I am a writer. I have published a few novels of science fiction and fantasy, though sometimes it’s not easy to tell them apart. And a few stories, some collected. And some non-fiction, in which I have little further interest.
I also have run workshops at SF conventions, where I try to help people learn about writing, about how to get started, how to structure a whole story (or at least one way to do it), and what they have done well and where they can improve.
I talk to people about the things I have learned about writing, particuarly about writing fiction, and about what I am still learning. Almost everything I know has been learned through personal experience, mostly by doing it the wrong way and learning from that, rather than from reading books. I have found only a few books to be very useful.
But really I am a story-teller. I don’t write because I want to write, but because I have a story in my head that I have to get out. There are characters whom I want to make real.
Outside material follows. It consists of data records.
-- ==== Sys2Proof/Machine/Xlz.lean ====
section
/-! DEFINITION. The encodings of the Xlz instructions (R84): decoder and encoder over 32-bit words. -/

namespace Sys2Proof.Machine

/-- An Xlz instruction with its fields (R84). -/
inductive Xlz where
  | loop (level rs1 endOff : Nat)
  | loopi (level count endOff : Nat)
  | specfence
  | lock (rd rs1 : Nat)
  | unlock (rd rs1 : Nat)
  | mbsend (rd rs1 : Nat)
  | mbrecv (rd rs1 : Nat)
deriving DecidableEq, Repr

/-- Whether a 32-bit word lies in one of the four custom opcode spaces (R84). -/
def inCustom (w : Nat) : Bool :=
  bitsOf w 0 7 == 0x0B || bitsOf w 0 7 == 0x2B || bitsOf w 0 7 == 0x5B || bitsOf w 0 7 == 0x7B

/-- The instruction of a word in custom-0, none where the table has none (R84). -/
def decodeCustom0 (w : Nat) : Option Xlz :=
  match bitsOf w 12 3 with
  | 0 => if bitsOf w 8 4 = 0 then some (.loop (bitsOf w 7 1) (bitsOf w 15 5) (bitsOf w 20 12)) else none
  | 1 => some (.loopi (bitsOf w 7 1) (16 * bitsOf w 15 5 + bitsOf w 8 4) (bitsOf w 20 12))
  | 2 => if bitsOf w 7 5 = 0 ∧ bitsOf w 15 17 = 0 then some .specfence else none
  | 3 =>
    if bitsOf w 20 12 = 0 then some (.lock (bitsOf w 7 5) (bitsOf w 15 5))
    else if bitsOf w 20 12 = 32 then some (.unlock (bitsOf w 7 5) (bitsOf w 15 5))
    else none
  | _ => none

/-- The instruction of a word in custom-1 (R84). -/
def decodeCustom1 (w : Nat) : Option Xlz :=
  if bitsOf w 20 12 = 0 then
    match bitsOf w 12 3 with
    | 0 => some (.mbsend (bitsOf w 7 5) (bitsOf w 15 5))
    | 1 => some (.mbrecv (bitsOf w 7 5) (bitsOf w 15 5))
    | _ => none
  else none

/-- The Xlz instruction that a 32-bit word encodes (R84). -/
def decodeXlz (w : BitVec 32) : Option Xlz :=
  let n := w.toNat
  if bitsOf n 0 7 = 0x0B then decodeCustom0 n
  else if bitsOf n 0 7 = 0x2B then decodeCustom1 n
  else none

/-- A word from its fields: bits 31:20, 19:15, 14:12, 11:7 and the opcode. -/
def xlzWord (imm rs1 funct rd opcode : Nat) : Nat :=
  imm * 2 ^ 20 + rs1 * 2 ^ 15 + funct * 2 ^ 12 + rd * 2 ^ 7 + opcode

/-- The word of an Xlz instruction (R84). -/
def encodeXlz (i : Xlz) : BitVec 32 :=
  BitVec.ofNat 32 (match i with
    | .loop level rs1 off => xlzWord off rs1 0 level 0x0B
    | .loopi level count off => xlzWord off (count / 16) 1 (count % 16 * 2 + level) 0x0B
    | .specfence => xlzWord 0 0 2 0 0x0B
    | .lock rd rs1 => xlzWord 0 rs1 3 rd 0x0B
    | .unlock rd rs1 => xlzWord 32 rs1 3 rd 0x0B
    | .mbsend rd rs1 => xlzWord 0 rs1 0 rd 0x2B
    | .mbrecv rd rs1 => xlzWord 0 rs1 1 rd 0x2B)

/-- The fields within the widths that the encoding gives them (R84). -/
def Xlz.wf (i : Xlz) : Bool :=
  match i with
  | .loop level rs1 off => decide (level < 2) && decide (rs1 < 32) && decide (off < 4096)
  | .loopi level count off => decide (level < 2) && decide (count < 512) && decide (off < 4096)
  | .specfence => true
  | .lock rd rs1 | .unlock rd rs1 | .mbsend rd rs1 | .mbrecv rd rs1 => decide (rd < 32) && decide (rs1 < 32)

/-- Whether a 32-bit word raises an illegal-instruction exception under R84: in a custom space without being an Xlz encoding. -/
def xlzIllegal (w : BitVec 32) : Bool := inCustom w.toNat && (decodeXlz w).isNone

end Sys2Proof.Machine
end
There are places I want to explore, to experience, if only vicariously, since most of them don’t exist in the real world. I have ideas for situations that present problems, and solutions that have consequences, and which, most importantly, offer growth. There are things which I want or need to learn about myself, which can only be done by creating an alternate reality and capturing it in a story.
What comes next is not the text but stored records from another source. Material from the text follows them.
/-- An operation's requests (R27, R278, R281, R401): none by a gated lane; its ranges judged again; DEV_ERROR where a device's port answers none. -/
def State.actOn (s : State) (d : DescRef) (f : Flight) (go : State → Flight → State) : State :=
  let rs := s.opRanges d.lane f
  let r := if rs.isEmpty then (s, true) else s.rangesOk d.lane f
  if s.isGated (laneUnit d.lane) then s.finish d 8 0 0
  else if !r.2 then r.1.refuseOp d f
  else if rs.any (fun x => s.deadRange x.2.1 x.2.2) then s.finish d 8 0 0
  else go r.1 f

/-- An operation of a started descriptor: it runs if the descriptor is that operation's, its lane works and its lines are free (R189); its open Check unit is then free. -/
def State.runOp (s : State) (d : DescRef) (op : Nat) (go : State → Flight → State) : State :=
  match s.flight d with
  | none => s
  | some f =>
    if f.st ≠ .started ∨ f.op ≠ op ∨ (s.lane d.lane).fenced = true then s
    else s.whenFree (s.opRanges d.lane f) (fun s =>
      let s := s.actOn d f go
      { s with chk := { s.chk with units := s.chk.units.map (fun e => (e.1, if e.2.busy = some d then { e.2 with busy := none } else e.2)) } })

/-- The status of an operation whose writes went as told (R281). -/
def doneStatus (ok poison : Bool) : Nat := if !ok then 8 else if poison then 4 else 0

/-- NOP (R276). -/
def execNop (d : DescRef) (s : State) : Result := .next (s.runOp d 0x00 (fun s _ => s.finish d 0 0 0))

/-- The granules of n bytes at DST that take a byte of a poisoned granule from SRC (R281). -/
def State.copiedPoison (s : State) (src dst n : Nat) : Poison :=
  let line := dst / 64 * 64
  BitVec.ofNat 4 (maskOf ((List.range 4).filter (fun i =>
    let lo := max dst (line + 16 * i)
    let hi := min (dst + n) (line + 16 * i + 16)
    decide (lo < hi) && s.coherentPoison (src + (lo - dst)) (hi - lo))))

/-- A copy in the naturally aligned pieces of its writes, with poison carried on granule by granule (R276, R281): the state, the bytes written without a gap, success, and whether poison was read. -/
def State.copyFrom (fuel : Nat) (s : State) (node src dst n done : Nat) (poison : Bool) : State × Nat × Bool × Bool :=
  match fuel with
  | 0 => (s, done, true, poison)
  | k + 1 =>
    if n = 0 then (s, done, true, poison)
    else
      let m := pieceSize dst n
      let r := s.busRead node src m
      let w := r.2.2.putPiece node dst r.1 (if r.2.1 then s.copiedPoison src dst m else 0)
      if w.2 then State.copyFrom k w.1 node (src + m) (dst + m) (n - m) (done + m) (poison || r.2.1)
      else (w.1, done, false, poison || r.2.1)

/-- COPY (R276). -/
def execCopy (d : DescRef) (s : State) : Result :=
  .next (s.runOp d 0x01 (fun s f =>
    let r := s.copyFrom (f.len / 64 + 14) (laneNodeOf d.lane) f.src f.dst f.len 0 false
    r.1.finish d (doneStatus r.2.2.1 r.2.2.2) r.2.1 0))

/-- FILL (R276): byte DST + i takes ARGS byte (DST + i) mod 8. -/
def execFill (d : DescRef) (s : State) : Result :=
  .next (s.runOp d 0x02 (fun s f =>
    let bs := (List.range f.len).map (fun i => BitVec.ofNat 8 (f.arg ((f.dst + i) % 8) 1))
    let r := s.put (laneNodeOf d.lane) f.dst bs false
    r.1.finish d (doneStatus r.2.2 false) r.2.1 0))

/-! #### Check operations (R318, R319, R324 to R326) -/

/-- CHECK_APPEND (R324): the alive byte and the check, little-endian in C bytes, go to DST. -/
def execCheckAppend (d : DescRef) (s : State) : Result :=
  .next (s.runOp d 0x10 (fun s f =>
    let c := s.checkCfg (f.unit d.lane)
    let r := s.busRead (laneNodeOf d.lane) f.src f.len
    let alive := if c.a = 1 then [BitVec.ofNat 8 (f.arg 1 1)] else []
    let chk := check c (r.1 ++ alive)
    let w := r.2.2.put (laneNodeOf d.lane) f.dst (alive ++ toLE c.bytes chk) r.2.1
    w.1.finish d (doneStatus w.2.2 r.2.1) w.2.1 (checkResult chk (if c.a = 1 then f.arg 1 1 else 0) 0 0)))

/-- What CHECK_VERIFY finds: the computed check, the alive value, the verdict bits and the gap count (R320, R325, R326). -/
def verdictOf (c : CheckCfg) (first : Bool) (last : Nat) (bs : List Byte) : Nat × Nat × Nat × Nat :=
  let body := bs.take (bs.length - c.bytes)
  let chk := check c body
  let got := ofLE (bs.drop (bs.length - c.bytes))
  let bits := aliveWidth c.alive
  let v := if c.a = 1 then (body.getLast?.map (·.toNat)).getD 0 % 2 ^ bits else 0
  if chk ≠ got then (chk, v, 1, 0)
  else if c.a = 0 then (chk, 0, 0, 0)
  else match judgeAlive bits (if first then none else some last) v with
    | .ok => (chk, v, 0, 0)
    | .repeated => (chk, v, 2, 0)
    | .gap n => (chk, v, 4, n)
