-- ==== Sys2Proof/Machine/Fences.lean ====
section
/-! DEFINITION. Fences and resets below the chip (R163, R164, R194, R344 to R351, R354, R355, R365, R366): what a fence does, the return of a unit, and the EC_RESET register. -/

namespace Sys2Proof.Machine

/-! ### Units as they come out of a reset (R354) -/

/-- The CORE_MAP record that covers a hart: its own, or its pair's (R51). -/
def Binding.coreRec (b : Binding) (h : Nat) : Option CoreRec :=
  match b.cores.find? (fun r => r.hart == h) with
  | some r => some r
  | none => b.cores.find? (fun r => r.pair && r.hart + 1 == h && h % 2 == 1)

/-- A hart in reset with the QID and the world of the effective Binding (R73, R150, R354). -/
def State.freshHart (s : State) (h : Nat) : Hart :=
  match s.bind.coreRec h with
  | none => Hart.reset
  | some r =>
    let w := ((s.bind.quire r.qid).map (·.initialSecure)).getD false
    { Hart.reset with qid := r.qid, paired := r.pair, secure := w, l2Secure := if w then 15 else 0 }

/-- A core put back into reset: an ordinary holder with empty caches; a time it waited for is forgotten, and it reports no miss (R329, R354). -/
def State.resetCore (s : State) (h : Nat) : State := s.setHart h (s.freshHart h)

/-- A slice with empty ways, and the masks, lock ownership and seeds of the effective Binding (R149, R354). -/
def State.freshSlice (s : State) (n : Nat) : Slice :=
  let page := fun (q : Nat) =>
    let r := s.bind.l3Ways.find? (fun r => r.slice == n && r.qid == q)
    { L3Q.reset with wayMask := (r.map (·.wayMask)).getD 0, lockMask := (r.map (·.lockMask)).getD 0,
                     lfsr := some (s.bind.sliceSeed n q) }
  let qs := 0 :: s.bind.quires.map (·.qid)
  { Slice.reset with q := Tab.build 256 (fun q => if qs.contains q then some (page q) else none) }

/-! ### Fences -/

/-- The fence of a unit is complete (R344). -/
def State.completeFence (s : State) (u : UnitId) : State :=
  { s with err := { s.err with fenced := s.err.fenced.map (fun f => if f.unit = u then { f with complete := true } else f) } }

/-- A fence lifted: a unit's, and those of the units within it, a CD being within its BD, but for HBM pseudo-channels, which only a cold reset brings back (R7, R348, R354); the return to service is to be signed (R372). -/
def State.liftFence (s : State) (u : UnitId) : State :=
  let up := fun (v : UnitId) => if v.ty = 0x10 ∧ v.no < 12 then some (dieUnit (16 + v.no / 3)) else container v
  let inside := fun (v : UnitId) =>
    v == u || (v.ty != 0x06 && (up v == some u || (up v).bind up == some u || ((up v).bind up).bind up == some u))
  if s.err.fenced.any (fun f => inside f.unit) then
    ({ s with err := { s.err with fenced := s.err.fenced.filter (fun f => !inside f.unit) } }).needResign
  else s

/-! #### Cores (R346) -/

/-- The dirty lines of a core. -/
def Hart.dirtyLines (x : Hart) : List Nat :=
  let of_ := fun (t : Tab CLine) => (t.filter (fun e => decide (e.2.st = .m))).map (·.2.line)
  distinct (of_ x.l1d ++ of_ x.vc ++ of_ x.l2)

/-- A line written back by a core that goes: its WbD reaches the home at once, and its Cmp is not waited for (log 22). -/
def State.writeBackNow (s : State) (h : Nat) (w : Wb) : State :=
  let m := s.wbMsg h w
  let n := s.homeOf (64 * w.line)
  (leavingArrives s m).takeCoh (answerMsg n m .cmp 0 stOk none)

/-- Every dirty line of a core written back, as it is or with every POISON bit set (R346). -/
def State.flushDirty (s : State) (h : Nat) (readable : Bool) : State :=
  let x := s.hart h
  x.dirtyLines.foldl (fun s l =>
    match x.lineCopy l with
    | none => s
    | some c =>
      s.writeBackNow h { line := l, dirty := true, data := c.data, poison := if readable then c.poison else 0xF,
                         tag := x.freeTag (hartCore h), sent := s.time.now, retried := false }) s

/-- A core out of service: its lines written back or poisoned, its armed channels missed, its boxes, locks and loops lost, its waiting snoops answered (R329, R346). -/
def State.stopCore (s : State) (h : Nat) (readable : Bool) : State :=
  let s := (s.flushDirty h readable)
  let s := (maskBits 4 (s.hart h).dlArmed.toNat).foldl (fun s n => s.channelMissAs h n 1) s
  let x := s.hart h
  let y : Hart := { x with
    run := .fenced, inbox := [], outbox := [], l1i := [], l1d := [], vc := [], l2 := [], locked := [], itlb := [], dtlb := [],
    l2tlb := [], loop0 := Loop.reset, loop1 := Loop.reset, misses := [], holds := [], reserve := none, deferTo := none,
    walk := none, cacheOp := 0, entering := none, wakeHeld := false, cstate := .c0, dlTake := 0, pairEven := none,
    pairOdd := none, pairReady := none, pairGo := none, nc64 := none, oldTags := [], btb := [], ras := [], rasSpec := [], loopBuf := [] }
  (s.setHart h y).releaseSnoops h

/-- The hart under whose number a cell is known: the even one of a pair (R339, R355). -/
def State.cellOf (s : State) (h : Nat) : Nat := if (s.hart (pairOf h)).paired then pairOf h else h

/-- CORE_LOST (R346): INFO holds the PC of the last retired instruction and the ARMED mask. -/
def State.logCoreLost (s : State) (h : Nat) : State :=
  let x := s.hart h
  s.log (((Syn.coreLost.record (hartOrigin h) 0x01 h x.qid).withInfo 0 8 x.lastPc.toNat).withInfo 8 1 x.dlArmed.toNat)

/-- Whether a core's fence has been carried out. -/
def State.coreGone (s : State) (h : Nat) : Bool := decide ((s.hart h).run = .fenced)

/-- A core or checked pair fenced as one cell (R346). -/
def coreFence (s : State) (h0 : Nat) (readable : Bool) : State :=
  let h := s.cellOf h0
  if !s.fuse.hartOk h || s.coreGone h then s
  else
    let s := s.logCoreLost h
    let s := (s.cellHarts h).foldl (fun s k => s.stopCore k readable) s
    s.completeFence (coreUnit h)

/-- CORE_FENCE (R346). -/
def execCoreFence (h : Nat) (arraysReadable : Bool) (s : State) : Result := .next (coreFence s h arraysReadable)

/-! #### Regions (R349 to R351) -/

/-- REGION_FENCED (R349, R350). -/
def State.regionRecord (die : Nat) : ErrRec := Syn.regionFenced.record (ctlNode die) 0x10 die 0

/-- A CD fenced as a region: each core fenced, its streams demoted (R219, R349). -/
def cdRegionFence (s : State) (cd : Nat) (reachable : Bool) : State :=
  let s := s.log (State.regionRecord cd)
  let s := ((List.range 32).map (fun k => cd * 32 + k)).foldl (fun s h => coreFence s h reachable) s
  (s.demoteWhere (fun g => nodeDie g.srcNode == cd || nodeDie g.dstNode == cd)).completeFence (dieUnit cd)

/-- CD_REGION_FENCE (R349). -/
def execCdRegionFence (cd : Nat) (reachable : Bool) (s : State) : Result :=
  .next (if cd < 12 then cdRegionFence s cd reachable else s)

/-- The dirty lines of a slice poisoned at their memory addresses (R164, R350). -/
def State.poisonDirty (s : State) (n : Nat) : State :=
  ((s.slice n).lines.filter (fun e => e.2.valid && e.2.dirty)).foldl (fun s e => s.queueWrite e.2.line e.2.data 0xF#4) s

/-- The port groups that hold lines of a slice are asked to give them back: they write back what is dirty with WbD to the line's home, and invalidate every copy (R194, R347). -/
def State.askPorts (s : State) (n : Nat) (p : Nat → Bool) : State :=
  let of_ := fun (e : DirEnt) => (e.targets.filter (fun d => (pcieAt d.1).isSome)).map (fun d => cohMsg .snpbi d.1 (s.homeNode e.line) 0 0 e.line)
  let ms := ((s.slice n).dir.filter (fun e => p e.2.line)).flatMap (fun e => of_ e.2)
  { s with net := { s.net with io := s.net.io ++ ms } }

/-- A slice out of service with a new home (R163, R164): its lines, masks and locks are gone, the requests it held wait, and its directory is to be rebuilt. -/
def State.moveSlice (s : State) (n : Nat) (home : Option Nat) : State :=
  let s := s.askPorts n (fun _ => true)
  let t := s.slice n
  let wait := t.waiting.map (·.msg) ++ (t.active.filter (fun x => !x.granted && !x.evict)).map (·.req) ++ t.stalled
  let s := s.setSlice n { Slice.reset with movedTo := home, rebuilding := true, stalled := wait, snpTag := t.snpTag }
  { s with mem := { s.mem with reads := s.mem.reads.filter (fun r => r.slice != n) } }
So I am a writer. Because daytime fantasies about any of these things is ephemeral, and once thought, they just disappear. Sometimes I can’t remember much about the beginning of such a fantasy by the time I get to the end, which might take only a few minutes.
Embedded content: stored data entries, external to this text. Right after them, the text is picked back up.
-- ==== Sys2Proof/Machine/Fabric.lean ====
section
/-! DEFINITION. The fabric and its manager (R197 to R222, R237 to R240): paths, slot tables and bounds of Class G streams, admission, re-planning, the routes of Class U and Class B, and the fabric manager's registers. -/

namespace Sys2Proof.Machine

/-! ### Slots and bounds (R211, R212, R214) -/

/-- The elements with the slot in which each traverses a flit whose first router traverses it in slot k (R212). -/
def withSlots (es : List Elem) (k : Nat) : List (Elem × Nat) :=
  match es with
  | [] => []
  | e :: rest => (e, k % 20) :: withSlots rest (k % 20 + (rest.head?.map (·.gap)).getD 0)

/-- The slot entries that R212 derives from one source slot. -/
def slotEntries (es : List Elem) (stream k : Nat) : List SlotEntry :=
  (withSlots es k).map (fun p =>
    { node := p.1.node, switch := p.1.switch, slot := p.2, input := p.1.input, output := p.1.output, stream := stream })

/-- The slot entries of a stream on a path, from each of its source slots. -/
def entriesFor (es : List Elem) (stream : Nat) (slots : List Nat) : List SlotEntry :=
  slots.flatMap (slotEntries es stream)

/-- The largest number of NoC cycles from one slot of a rising list to the next, wrapping across the frame (R214). -/
def largestGap (slots : List Nat) : Nat :=
  match slots with
  | [] => 0
  | k :: rest =>
    let ends := rest ++ [k + 20]
    ((k :: rest).zipWith (fun a b => b - a) ends).foldl max 0

/-- The first slots of the adjacent pairs (k, k + 1 mod 20) that the source slots of a return stream form, none where they do not (R210). -/
def pairStarts (slots : List Nat) : Option (List Nat) :=
  let has := fun k => slots.contains (k % 20)
  let runLen := fun k => ((List.range 20).takeWhile (fun i => has (k + i))).length
  let starts := (List.range 20).filter (fun k => has k && !has (k + 19))
  if starts.all (fun k => runLen k % 2 == 0) && (starts != []) then
    let l := starts.flatMap (fun k => (List.range (runLen k / 2)).map (fun i => (k + 2 * i) % 20))
    some ((List.range 20).filter (fun k => l.contains k))
  else none

/-- The bound of a stream in ps (R214); none for a return stream whose slots form no pairs. -/
def boundPs (es : List Elem) (slots : List Nat) (ret : Bool) : Option Nat :=
  let hops := (es.filter (fun e => !e.switch)).length
  let v := ((crossingsIn es).filter (fun x => decide (x < 48))).length
  let c := ((crossingsIn es).filter (fun x => decide (64 ≤ x))).length
  let sw := if es.any (·.switch) then 1 else 0
  let starts := if ret then pairStarts slots else some slots
  starts.map (fun l => 500 * largestGap l + 500 * hops + 2000 * v + 3500 * c + 1500 * sw + (if ret then 500 else 0))

/-- Whether two entries share NODE, ELEMENT and SLOT, and OUTPUT or INPUT (R213). -/
def SlotEntry.clash (a b : SlotEntry) : Bool :=
  a.node == b.node && a.switch == b.switch && a.slot == b.slot && (a.output == b.output || a.input == b.input)

/-- No two entries of a list clash. -/
def noClash (l : List SlotEntry) : Bool :=
  match l with
  | [] => true
  | a :: rest => rest.all (fun b => !a.clash b) && noClash rest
Most of my daytime fantasies go nowhere. They are fragments, though sometimes I indulge in them for years, but they are just smoke. It’s only when I can discover the story which lies behind those fantasies, or which connects those fantasies, or which fleshes them out that I become a writer, a creator, making something real out of nothing. It’s only by putting the words down, on paper, or on the computer, that makes them at all real.
Words on paper, after all, are real, even if the person or situation or place described is totally imaginary. Books are real, containing those vague ideas which have been developed and perfected (one hopes), and have been expressed in a way that makes sense to me later, and that (one hopes) may entertain anyone else who reads them.
It’s not the words on paper, it’s the story they tell which is important to me.